▸ **Exercise**
Copy out exactly the lines from the one containing "s.portError := by" to the end of the records below, both included, and nothing else.

▸ **Stored data entries**
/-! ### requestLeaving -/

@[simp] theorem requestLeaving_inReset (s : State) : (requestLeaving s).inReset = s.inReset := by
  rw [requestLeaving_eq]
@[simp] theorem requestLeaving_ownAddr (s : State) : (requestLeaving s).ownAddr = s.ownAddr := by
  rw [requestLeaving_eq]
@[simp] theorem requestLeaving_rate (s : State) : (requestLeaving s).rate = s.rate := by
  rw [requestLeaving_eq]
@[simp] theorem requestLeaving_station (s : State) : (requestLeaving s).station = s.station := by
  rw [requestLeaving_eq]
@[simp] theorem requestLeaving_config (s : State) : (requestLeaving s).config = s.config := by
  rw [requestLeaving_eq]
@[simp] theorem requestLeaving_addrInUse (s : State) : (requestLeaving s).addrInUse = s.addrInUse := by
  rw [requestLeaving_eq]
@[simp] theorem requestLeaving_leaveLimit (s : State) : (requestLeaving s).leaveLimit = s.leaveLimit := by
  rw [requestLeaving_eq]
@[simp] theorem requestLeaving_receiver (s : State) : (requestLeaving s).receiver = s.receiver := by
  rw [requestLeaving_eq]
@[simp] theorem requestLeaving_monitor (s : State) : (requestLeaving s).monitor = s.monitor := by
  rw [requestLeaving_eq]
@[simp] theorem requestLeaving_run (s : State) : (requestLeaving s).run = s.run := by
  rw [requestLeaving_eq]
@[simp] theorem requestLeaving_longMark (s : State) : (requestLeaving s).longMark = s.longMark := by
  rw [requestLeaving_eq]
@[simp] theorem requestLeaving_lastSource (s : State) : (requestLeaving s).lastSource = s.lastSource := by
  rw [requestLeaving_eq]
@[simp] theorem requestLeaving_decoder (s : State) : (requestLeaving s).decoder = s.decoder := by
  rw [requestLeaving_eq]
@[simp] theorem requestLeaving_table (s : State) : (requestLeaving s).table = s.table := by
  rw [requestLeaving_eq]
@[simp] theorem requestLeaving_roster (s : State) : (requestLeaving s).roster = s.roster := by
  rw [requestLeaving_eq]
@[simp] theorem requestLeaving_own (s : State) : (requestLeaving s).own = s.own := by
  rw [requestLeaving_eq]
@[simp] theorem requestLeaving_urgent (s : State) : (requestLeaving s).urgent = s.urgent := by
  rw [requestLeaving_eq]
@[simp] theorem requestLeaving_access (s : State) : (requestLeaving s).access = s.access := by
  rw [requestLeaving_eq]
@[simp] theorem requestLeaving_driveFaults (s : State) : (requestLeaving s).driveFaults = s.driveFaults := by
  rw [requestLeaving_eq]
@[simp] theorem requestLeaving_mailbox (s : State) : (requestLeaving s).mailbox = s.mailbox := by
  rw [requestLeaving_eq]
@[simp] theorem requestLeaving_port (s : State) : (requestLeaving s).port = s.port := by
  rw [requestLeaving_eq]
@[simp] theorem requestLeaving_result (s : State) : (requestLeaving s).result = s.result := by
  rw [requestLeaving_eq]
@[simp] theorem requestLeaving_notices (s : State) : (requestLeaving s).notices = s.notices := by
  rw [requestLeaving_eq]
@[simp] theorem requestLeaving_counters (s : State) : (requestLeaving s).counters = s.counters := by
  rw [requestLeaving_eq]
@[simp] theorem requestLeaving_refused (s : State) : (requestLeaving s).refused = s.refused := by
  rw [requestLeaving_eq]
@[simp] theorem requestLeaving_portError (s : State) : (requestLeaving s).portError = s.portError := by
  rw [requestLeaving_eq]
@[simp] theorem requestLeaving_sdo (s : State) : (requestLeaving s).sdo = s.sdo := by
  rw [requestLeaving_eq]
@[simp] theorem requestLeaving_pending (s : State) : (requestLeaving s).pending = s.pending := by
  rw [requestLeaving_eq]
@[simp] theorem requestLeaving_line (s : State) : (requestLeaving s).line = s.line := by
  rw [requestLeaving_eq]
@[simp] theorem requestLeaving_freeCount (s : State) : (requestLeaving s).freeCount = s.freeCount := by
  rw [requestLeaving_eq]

▸ **Output**
@[simp] theorem requestLeaving_portError (s : State) : (requestLeaving s).portError = s.portError := by
  rw [requestLeaving_eq]
@[simp] theorem requestLeaving_sdo (s : State) : (requestLeaving s).sdo = s.sdo := by
  rw [requestLeaving_eq]
@[simp] theorem requestLeaving_pending (s : State) : (requestLeaving s).pending = s.pending := by
  rw [requestLeaving_eq]
@[simp] theorem requestLeaving_line (s : State) : (requestLeaving s).line = s.line := by
  rw [requestLeaving_eq]
@[simp] theorem requestLeaving_freeCount (s : State) : (requestLeaving s).freeCount = s.freeCount := by
  rw [requestLeaving_eq]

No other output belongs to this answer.